監督
フランスの女性監督レティシア・カートンが、ろう者である友人ヴァンサンの死をきっかけに彼の遺志を継ぎ、ろうコミュニティを10年にわたり記録したドキュメンタリー。美しく豊かな手話と優しく力強いろう文化を見つめながら、ろう者たちの内面にも迫ってゆく。音楽は、フランス人シンガーのカミーユ。本作中の音楽には楽器は用いられず、ハミングやスキャット、身体を叩く音などによってサウンドトラックが構成されている。2017年4月、『東京ろう映画祭』にて『新・音のない世界で』のタイトルで上映。
ストーリー
レティシア・カートン監督の友人であるヴァンサンが突然に命を絶った。彼は一緒にこの映画を作るはずだった。あれから10年間、監督は「ろう者の存在を知らせたい」という彼の遺志を継ぎ、本作を完成させる。

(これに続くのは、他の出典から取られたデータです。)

-- ==== Sys2Proof/Machine/Vec.lean ====
section
/-! DEFINITION. Reading and writing the fixed tables of like things, in a form the kernel evaluates, and the two ways
the model settles an order that the manual leaves open. -/

namespace Sys2Proof.Machine

/-- The table whose entry i is `f i`. -/
def tabulate {α : Type} {n : Nat} (f : Fin n → α) : Vector α n := ⟨⟨List.ofFn f⟩, by simp⟩

/-- The table with entry i changed by `f`. -/
def modifyAt {α : Type} {n : Nat} (v : Vector α n) (i : Fin n) (f : α → α) : Vector α n := v.set i (f v[i])

/-- Every entry of a table satisfies `p`. -/
def allOf {α : Type} {n : Nat} (v : Vector α n) (p : α → Bool) : Bool := v.toList.all p

/-- Some entry of a table satisfies `p`. -/
def anyOf {α : Type} {n : Nat} (v : Vector α n) (p : α → Bool) : Bool := v.toList.any p

/-- `a` put before the k-th element of a list, or at its end. -/
def insertNth {α : Type} (k : Nat) (a : α) : List α → List α
  | [] => [a]
  | b :: bs => if k = 0 then a :: b :: bs else b :: insertNth (k - 1) a bs

/-- A list in the order that the choices `pick n`, `pick (n+1)`, … make; every order is one of them. -/
def permute {α : Type} (pick : Nat → Nat) : Nat → List α → List α
  | _, [] => []
  | n, a :: as => insertNth (pick n % (as.length + 1)) a (permute pick (n + 1) as)

/-- One action after another. -/
def runAll {σ : Type} (acts : List (σ → σ)) (s : σ) : σ := acts.foldl (fun t f => f t) s

end Sys2Proof.Machine
end

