-- ==== Sys2Proof/Machine/Startup.lean ====
section
/-! DEFINITION. The supply reset: the hub while it is held in reset (R157), and its start-up state and first events
(R18, R158, R181). -/

namespace Sys2Proof.Machine

/-- The node number that the straps give; 15 gives 14 (R17). -/
def nodeOf (straps : BitVec 4) : BitVec 4 := if straps = 15 then 14 else straps

/-- The tables a start works with (R181). -/
def loadedTables (st : StoreState) : Tables := if st.valid then st.image else Tables.default

/-- A debouncer at the end of a supply reset: no settled level, and its hold timer starts (R61, R185). -/
def Debouncer.atReset (length : Nat) (d : Debouncer) : Debouncer := { pin := d.pin, settled := none, hold := some length }

/-- The debounce time of the TEACH line (R185). -/
def teachDebounce : Nat := 20

/-- Every block in its start-up state (R158): straps read, tables loaded, Vs the first sample. What a reset leaves
alone is the table store, the levels of the pins, and the model's own two fields. -/
def startState (i : StartInputs) (s : State) : State :=
  { inReset := false
    node := nodeOf i.straps
    fore := PortState.reset
    aft := PortState.reset
    tables := loadedTables s.store
    slots := Vector.replicate 16 SlotLive.empty
    pods := Vector.replicate 9 PodLive.reset
    inputs := tabulate fun k => s.inputs[k].atReset (loadedTables s.store).hub.debounce
    conds := Vector.replicate 16 CondLive.reset
    outs := Vector.replicate 12 OutLive.reset
    flash := { left := FlashSource.reset, right := FlashSource.reset, hazard := FlashSource.reset }
    gauges := Vector.replicate 4 GaugeLive.reset
    supply :=
      { vs := clampSupply i.supply, shed := 0, enter := none, restore := none, ign := false, uvGone := true,
        ovGone := true }
    faults := FaultState.reset
    reports := { list := [], held := false, overrun := false, refresh := none }
    mgmt :=
      { service := .idle, teach := .idle, window := none, lockout := none, pin := s.mgmt.pin.atReset teachDebounce }
    store := s.store
    choices := s.choices
    pending := s.pending }

/-- The end of a supply reset, from the supply or from RESTART (R158, R184): the start-up STATE report joins (R170), STORE
is reported if the marker is invalid (R181), and the first Vs update is handed on (R148). -/
def supplyReset (i : StartInputs) (s : State) : State :=
  let s1 := joinState (startState i s)
  let e1 := if s.store.valid then Ev.start s1 else reportFault .store 0 0 (Ev.start s1)
  finish s1 (handOnVs e1)

/-- The hub held in reset (R157): nothing is driven, sent or remembered but the table store and the pins. The commit a
dip cuts short has its marker invalid already (R182, R183). -/
def heldInReset (s : State) : State :=
  { startState { straps := 0, supply := 0 } s with
    inReset := true, node := s.node, tables := Tables.default,
    inputs := tabulate fun k => { pin := s.inputs[k].pin, settled := none, hold := none },
    mgmt :=
      { service := .idle, teach := .idle, window := none, lockout := none,
        pin := { pin := s.mgmt.pin.pin, settled := none, hold := none } } }

end Sys2Proof.Machine
end

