-- ==== Sys2Proof/Machine/SampleCommands.lean ====
section
/-! DEFINITION. The commands of the sample slots, the switch image, the gauge modulator and the supply monitor. -/

namespace Sys2Proof.Machine

/-- LOCAL_SAMPLE: AN0 to AN3 sampled together (R50). -/
def execLocalSample (an0 an1 an2 an3 : Lane) (s : State) : Host.Outcome State Fault Refusal :=
  event (fun e => updateSlots (localValues e.st #v[an0, an1, an2, an3]) e) s

/-- SLOT_AGE_EXPIRY: a running age timer reaches its timeout (R48). Each slot's expiry is an event of its own, also where the timers
of several slots end at the same moment (DESIGN CHOICE, log 35). -/
def execSlotAgeExpiry (k : Fin 16) (s : State) : Host.Outcome State Fault Refusal :=
  event (fun e => if e.st.slots[k].state = .fresh ∧ e.st.slots[k].age.isSome = true then setSlot k SlotLive.expired e
    else e) s

/-- POD_TIMEOUT_EXPIRY (R57). -/
def execPodTimeoutExpiry (p : Fin 8) (s : State) : Host.Outcome State Fault Refusal :=
  event (fun e => if e.st.pods[linkPod p].known = true ∧ e.st.pods[linkPod p].timer.isSome = true then podExpired p e
    else e) s

/-- LOCAL_PIN_CHANGE: a pin stands at a new level (R60, R61); in reset only the level itself changes (R157). -/
def execLocalPinChange (i : Fin 9) (level : Bool) (s : State) : Host.Outcome State Fault Refusal :=
  .next { s with inputs := modifyAt s.inputs i fun d =>
    if s.inReset then { d with pin := level } else d.pinChange s.tables.hub.debounce level }

/-- DEBOUNCE_HOLD_EXPIRY (R60, R61, R62). -/
def execDebounceHoldExpiry (i : Fin 9) (s : State) : Host.Outcome State Fault Refusal :=
  event (Ev.on fun t => if t.inputs[i].hold.isSome then inputSettled i t else t) s

/-- MODULATOR_STEP: each channel's modulator (R140). That one event steps all four channels, with no event between them, is the
model's reading of the table's one row (DEDUCED, log 34). -/
def execModulatorStep (s : State) : Host.Outcome State Fault Refusal :=
  event (Ev.on fun t => { t with gauges := tabulate fun g => modulate t.gauges[g] }) s

/-- VS_UPDATE: a sample is filtered into Vs and handed on (R148, R149). -/
def execVsUpdate (sample : Nat) (s : State) : Host.Outcome State Fault Refusal :=
  event (fun e => handOnVs (e.on fun t =>
    { t with supply := { t.supply with vs := damp 3 t.supply.vs (clampSupply sample) } })) s

/-- ENTER_TIMER_EXPIRY (R153, R155). -/
def execEnterTimerExpiry (s : State) : Host.Outcome State Fault Refusal :=
  event (Ev.on fun t => if t.supply.enter.isSome then enterExpired t else t) s

/-- RESTORE_TIMER_EXPIRY (R154, R155). -/
def execRestoreTimerExpiry (s : State) : Host.Outcome State Fault Refusal :=
  event (Ev.on fun t => if t.supply.restore.isSome then restoreExpired t else t) s

/-- UPTIME_TICK (R167). -/
def execUptimeTick (s : State) : Host.Outcome State Fault Refusal :=
  event (Ev.on fun t => { t with faults := { t.faults with uptime := (t.faults.uptime + 1) % 16777216 } }) s

/-- The refresh timer's expiry: it restarts, and a STATE need arises (R170). -/
def refreshExpired (s : State) : State :=
  stateNeed { s with reports := { s.reports with refresh := refreshStart s.tables.hub } }

/-- REFRESH_EXPIRY (R170). -/
def execRefreshExpiry (s : State) : Host.Outcome State Fault Refusal :=
  event (Ev.on fun t => if t.reports.refresh.isSome then refreshExpired t else t) s

end Sys2Proof.Machine
end

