/-- The STATE frame of the hub as it stands (R12, R147, R169): the drive bits, the items of lane 1 at their bits, and the
positions of the four gauges. -/
def stateFrame (s : State) : Frame :=
  let weigh := fun (b : Bool) (weight : Nat) => if b then weight else 0
  { kind := .report, hops := s.tables.hub.originHops, source := s.node, target := 15, tag := 0, cooked := false
    lanes :=
      BitVec.ofNat 12 ((List.finRange 12).map fun o => weigh s.outs[o].drive (2 ^ o.val)).sum ::
      BitVec.ofNat 12 (weigh (litShown s.flash .left) 1 + weigh (litShown s.flash .right) 2 +
        weigh (decide (s.flash.hazard.phase ≠ .idle)) 4 + weigh (failShown s.flash .left) 8 +
        weigh (failShown s.flash .right) 16 + weigh s.supply.ign 32 + s.supply.shed * 64 + teachShown s * 256 +
        weigh s.faults.lost 1024 + weigh s.reports.overrun 2048) ::
      (List.finRange 4).map fun g =>
        if s.gauges[g].state = .live ∨ (s.gauges[g].state = .fault ∧ s.tables.gauges[g].policy ≠ .park) then
          BitVec.ofNat 12 s.gauges[g].p
        else 4095 }

/-- Some item of lane 0 or lane 1 differs; MGMT-OVERRUN only where it has been set (R169, R170). -/
def contentChanged (s t : State) : Prop :=
  (∃ o : Fin 12, t.outs[o].drive ≠ s.outs[o].drive) ∨
    (∃ d : Side, litShown t.flash d ≠ litShown s.flash d ∨ failShown t.flash d ≠ failShown s.flash d) ∨
    ¬(t.flash.hazard.phase = .idle ↔ s.flash.hazard.phase = .idle) ∨ t.supply.ign ≠ s.supply.ign ∨
    t.supply.shed ≠ s.supply.shed ∨ teachShown t ≠ teachShown s ∨ t.faults.lost ≠ s.faults.lost ∨
    (s.reports.overrun = false ∧ t.reports.overrun = true)

/-- The hub with a STATE report on its way where none was pending and no need held (R16, R168, R170): the refresh timer
starts again, and where every copy is made at once with MGMT-OVERRUN set, that clears. -/
def stateSent (s : State) : State :=
  let u := reportPut s (stateFrame s)
  let copied := (goesTo s .fore && !leftFor s .fore) || (goesTo s .aft && !leftFor s .aft)
  let left := leftFor s .fore || leftFor s .aft
  { u with reports := { s.reports with
      list := s.reports.list ++ (if left then
        [{ body := .state copied (!copied || s.reports.overrun), toFore := leftFor s .fore, toAft := leftFor s .aft }] else [])
      overrun := s.reports.overrun && left
      refresh := if s.tables.hub.refresh = 0 then none else some s.tables.hub.refresh } }

/-- The hub with a reply on its way (R16, R172): in the queue of the requester's port where that has a free place, and
otherwise at the end of the pending list. -/
def answeredWith (commit restart : Bool) (s : State) (r : Requester) (code status : Nat) (data : List Lane) : State :=
  if (s.port r.port).queue.length < 8 then
    s.setPort r.port { s.port r.port with
      queue := (s.port r.port).queue ++
        [{ frame := replyFrame s r code status data, note := if restart then .restartReply else .report }] }
  else
    { s with reports := { s.reports with list := s.reports.list ++ [
      { body := .reply r.source (r.ticket :: laneOf (code * 16 + status) :: data) commit restart
        toFore := decide (r.port = .fore), toAft := decide (r.port = .aft) }] } }

/-- The hub with an ordinary reply on its way. -/
def answered (s : State) (r : Requester) (code status : Nat) (data : List Lane) : State :=
  answeredWith false false s r code status data

/-- The table directory (R176): entries and fields of tables 0 to 9. -/
def directory : List (Nat × Nat) :=
  [(32, 9), (8, 20), (16, 8), (8, 1), (16, 7), (48, 9), (12, 10), (4, 11), (4, 7), (1, 23)]

/-- The status of an address of the directory: BADTABLE 2, BADINDEX 3, BADFIELD 4, or 0 (R176). -/
def addressCode (table index field : Nat) : Nat :=
  match directory[table]? with
  | none => 2
  | some (entries, fields) => if entries ≤ index then 3 else if fields ≤ field then 4 else 0

/-- The request row that a request code names (R174); 11 to 15 name none. -/
def rowOfCode (code : Nat) (r : Requester) (lanes : List Lane) : Option Instr :=
  match code with
  | 0 => some (.ident r lanes)
  | 1 => some (.read r lanes)
  | 2 => some (.write r lanes)
  | 3 => some (.openCurve r lanes)
  | 4 => some (.closeCurve r lanes)
  | 5 => some (.commit r lanes)
  | 6 => some (.readLive r lanes)
  | 7 => some (.clearFaults r lanes)
  | 8 => some (.readCapture r lanes)
  | 9 => some (.releaseCapture r lanes)
  | 10 => some (.restart r lanes)
  | _ => none

/-- A request row with its requester. -/
def requesterOf : Instr → Option Requester
  | .ident r _ => some r
  | .read r _ => some r
  | .write r _ => some r
  | .curvePointWrite r _ _ _ => some r
  | .slotConfigWrite r _ _ _ => some r
  | .podTimeoutWrite r _ _ => some r
  | .conditionWrite r _ _ _ => some r
  | .loadEntryWrite r _ _ _ => some r
  | .gaugeEntryWrite r _ _ _ => some r
  | .detectMaskWrite r _ => some r
  | .refreshWrite r _ => some r
  | .teachGaugeWrite r _ => some r
  | .openCurve r _ => some r
  | .closeCurve r _ => some r
  | .commit r _ => some r
  | .readLive r _ => some r
  | .clearFaults r _ => some r
  | .readCapture r _ => some r
  | .releaseCapture r _ => some r
  | .restart r _ => some r
  | .frameBoundary _ => none
  | .transmitStart _ => none
  | .transmissionCompletion _ _ => none
  | .resetEntry => none
  | .resetEnd _ => none
  | .localSample _ _ _ _ => none
  | .slotAgeExpiry _ => none
  | .podTimeoutExpiry _ => none
  | .localPinChange _ _ => none
  | .debounceHoldExpiry _ => none
  | .currentSample _ _ => none
  | .softStartCount _ => none
  | .checkWindowOpen _ => none
  | .retryExpiry _ => none
  | .fanSlewStep => none
  | .stallExpiry _ => none
  | .phaseExpiry _ => none
  | .gapExpiry _ => none
  | .modulatorStep => none
  | .vsUpdate _ => none
  | .enterTimerExpiry => none
  | .restoreTimerExpiry => none
  | .uptimeTick => none
  | .refreshExpiry => none
  | .commitCompletion _ => none
  | .teachPinChange _ => none
  | .teachHoldExpiry => none
  | .teachLockoutExpiry => none
  | .windowExpiry => none
  | .characterStart _ _ => none
  | .characterFault _ => none

/-- The rows that a running commit holds off with BUSY, and the request code of each (R174). -/
def heldOffCode : Instr → Option Nat
  | .write _ lanes => if lanes.length < 4 then none else some 2
  | .curvePointWrite _ _ _ _ => some 2
  | .slotConfigWrite _ _ _ _ => some 2
  | .podTimeoutWrite _ _ _ => some 2
  | .conditionWrite _ _ _ _ => some 2
  | .loadEntryWrite _ _ _ _ => some 2
  | .gaugeEntryWrite _ _ _ _ => some 2
  | .detectMaskWrite _ _ => some 2
  | .refreshWrite _ _ => some 2
  | .teachGaugeWrite _ _ => some 2
  | .openCurve _ lanes => if lanes.length < 1 then none else some 3
  | .closeCurve _ lanes => if lanes.length < 1 then none else some 4
  | .commit _ _ => some 5
  | .clearFaults _ lanes => if lanes.length < 1 then none else some 7
  | .restart _ _ => some 10
  | _ => none
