/-- Every step keeps the store's marker invalid while a commit runs, and the teach state, its window and the commit's origin
in agreement (R182, R185, R187). -/
def Obligations.CommitAndTeachStayInStep : Prop := KeptByEveryStep fun s => s.commitSound = true

/-- The state right after reset satisfies every one of these, and it is what a supply reset makes of a hub that was held in
reset with an invalid marker, its straps at 0 and its supply at 12600 mV (the model's choice of reset, log 6). -/
def Obligations.ResetStateIsSound : Prop :=
  State.reset.queuesBounded ∧ State.reset.copiesMade ∧ State.reset.pendingBounded ∧ State.reset.tablesLegal ∧
  State.reset.gaugesBounded ∧ State.reset.undetectedClear ∧ State.reset.protectionSound ∧ State.reset.flasherSound ∧
  State.reset.commitSound = true ∧
  exec (.resetEnd { straps := 0, supply := 12600 }) (heldInReset State.reset) = .next State.reset

/-- While a commit runs, no command but a reset changes the working tables (R174, R182). Nor does one change the image being
stored: that the image is written whole at the commit's start is the model's choice (log 19). -/
def Obligations.TablesStandWhileCommitting : Prop :=
  ∀ (c : Instr) (s t : State), committing s = true → s.inReset = false → c ≠ .resetEntry → exec c s = .next t →
    t.tables = s.tables ∧ t.store.image = s.store.image

/-- A HELD capture record is not altered by any command but a supply reset and the release of its own slot, as a request row or
as the MGMT frame that carries one (R164, R166). -/
def Obligations.HeldRecordsStand : Prop :=
  ∀ (c : Instr) (s t : State) (slot : Fin 2) (r : CaptureRecord), s.faults.capture[slot] = some r →
    exec c s = .next t →
    (c = .resetEntry → s.inReset = true) →
    (∀ i, c = .resetEnd i → s.inReset = true → i.supply ≤ 5000) →
    (∀ p i, c = .transmissionCompletion p i → s.mgmt.service = .restarting →
      ((s.port p).queue.head?.map fun x => x.note) ≠ some FrameNote.restartReply) →
    (∀ q lanes, c = .releaseCapture q lanes → (lanes.head?.map fun l => l.toNat) ≠ some slot.val) →
    (∀ p f, c = .frameBoundary p → s.arriving p = some f → f.kind = .mgmt → f.target = s.node ∨ f.target = 15 →
      f.tag = 9 → ((f.lanes[1]?).map fun l => l.toNat) ≠ some slot.val) →
    t.faults.capture[slot] = some r

/-! The link ports. -/

/-- CHARACTER_START and CHARACTER_FAULT move a receiver as R2 and R3 lay down, byte 2 fixing the length by its lane
count (R4, R5). -/
def Obligations.CharactersMoveTheReceiver : Prop :=
  ∀ (s : State) (p : PortId) (b : Byte), s.inReset = false →
    let onTo := fun (rx : Receiver) => s.setPort p { s.port p with rx := rx }
    ((s.port p).rx = .idle true → exec (.characterStart p b) s = .next (onTo (.receiving [b])) ∧
      exec (.characterFault p) s = .next (onTo .discarding)) ∧
    ((s.port p).rx = .idle false → exec (.characterStart p b) s = .next s ∧
      exec (.characterFault p) s = .next s) ∧
    (∀ bytes, (s.port p).rx = .receiving bytes → exec (.characterFault p) s = .next (onTo .discarding) ∧
      (bytes.length < 2 → exec (.characterStart p b) s = .next (onTo (.receiving (bytes ++ [b])))) ∧
      (bytes.length = 2 → exec (.characterStart p b) s = .next (onTo
        (if lengthOfLanes (b.toNat % 8) = none then .discarding else .receiving (bytes ++ [b])))) ∧
      (∀ (b2 : Byte) (n : Nat), bytes[2]? = some b2 → lengthOfLanes (b2.toNat % 8) = some n →
        exec (.characterStart p b) s = .next (onTo
          (if bytes.length + 1 < n then .receiving (bytes ++ [b]) else .closing (bytes ++ [b]))))) ∧
    (∀ bytes, (s.port p).rx = .closing bytes → exec (.characterStart p b) s = .next (onTo .discarding) ∧
      exec (.characterFault p) s = .next (onTo .discarding)) ∧
    ((s.port p).rx = .discarding → exec (.characterStart p b) s = .next s ∧
      exec (.characterFault p) s = .next s)

/-- A frame that is sent is read back with every field as it was, for every frame the port passes on (R6, R7). -/
def Obligations.SentFramesAreReadBack : Prop :=
  ∀ f : Frame, f.source ≠ 15 → f.lanesLegal → parseFrame (encodeFrame f) = some f

/-- The bytes of a frame as sent: header, lanes bit by bit, pad and length (R4, R7), and at its end the check byte over all the
bytes before it (R8). Bytes are a frame exactly where their length is that of their lane count, the check byte is right, and the
kind, the source and the lane count are legal (R6, R9); its fields are read from their places, and what the pad and the two low
bits of byte 0 hold plays no part (R7). -/
def Obligations.FramesAreLaidOutInBytes : Prop :=
  (∀ f : Frame, ∃ c, (encodeFrame f).getLast? = some c ∧ c.toNat = checkByte (encodeFrame f).dropLast) ∧
  (∀ bytes : List Byte, (∃ f, parseFrame bytes = some f) ↔ ∃ b0 b1 b2 rest c, bytes = b0 :: b1 :: b2 :: rest ∧
    bytes.getLast? = some c ∧ c.toNat = checkByte bytes.dropLast ∧ lengthOfLanes (b2.toNat % 8) = some bytes.length ∧
    b1.toNat / 16 ≠ 15 ∧
    ((b0.toNat / 32 = 1 ∧ b2.toNat % 8 = 1) ∨ (b0.toNat / 32 = 2 ∧ 1 ≤ b2.toNat % 8 ∧ b2.toNat % 8 ≤ 4) ∨
      (b0.toNat / 32 = 3 ∧ b2.toNat % 8 = 1) ∨
      ((b0.toNat / 32 = 4 ∨ b0.toNat / 32 = 5) ∧ 1 ≤ b2.toNat % 8 ∧ b2.toNat % 8 ≤ 6))) ∧
  (∀ (bytes : List Byte) (f : Frame), parseFrame bytes = some f →
    f.source ≠ 15 ∧ f.lanesLegal ∧
    (∃ b0 b1 b2 rest, bytes = b0 :: b1 :: b2 :: rest ∧
      b0.toNat / 32 = (match f.kind with | .state => 1 | .sample => 2 | .order => 3 | .mgmt => 4 | .report => 5) ∧
      b0.toNat / 4 % 8 = f.hops.toNat ∧ b1.toNat = f.source.toNat * 16 + f.target.toNat ∧
      b2.toNat = f.tag.toNat * 16 + (if f.cooked then 8 else 0) + f.lanes.length) ∧
    ∀ (k i : Nat) (lane : Lane), f.lanes[k]? = some lane → i < 12 →
      ∃ b, bytes[3 + (12 * k + i) / 8]? = some b ∧ b.getLsbD (7 - (12 * k + i) % 8) = lane.getLsbD (11 - i)) ∧
  ∀ f : Frame, f.lanesLegal →
    lengthOfLanes f.lanes.length = some (encodeFrame f).length ∧
    (∃ b0 b1 b2 rest, encodeFrame f = b0 :: b1 :: b2 :: rest ∧
      b0.toNat = (match f.kind with | .state => 1 | .sample => 2 | .order => 3 | .mgmt => 4 | .report => 5) * 32
        + f.hops.toNat * 4 ∧
      b1.toNat = f.source.toNat * 16 + f.target.toNat ∧
      b2.toNat = f.tag.toNat * 16 + (if f.cooked then 8 else 0) + f.lanes.length) ∧
    (∀ (k i : Nat) (lane : Lane), f.lanes[k]? = some lane → i < 12 →
      ∃ b, (encodeFrame f)[3 + (12 * k + i) / 8]? = some b ∧
        b.getLsbD (7 - (12 * k + i) % 8) = lane.getLsbD (11 - i)) ∧
    (f.lanes.length % 2 = 1 → ∃ b, (encodeFrame f)[3 + 12 * f.lanes.length / 8]? = some b ∧ b.toNat % 16 = 0)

フランスのろうコミュニティ。美しく豊かな手話と、優しく力強いろう文化。それはヴァンサンが教えてくれたもう一つの世界だった。共に手話を生き、喜びや痛みをわかちあう中、レティシア監督はろう者たちの内面に、社会から抑圧され続けてきた怒り、家族への愛や葛藤、ろう教育の現実などヴァンサンが抱えていたものと同様、複雑な感情が閉じ込められていることを見出していく……。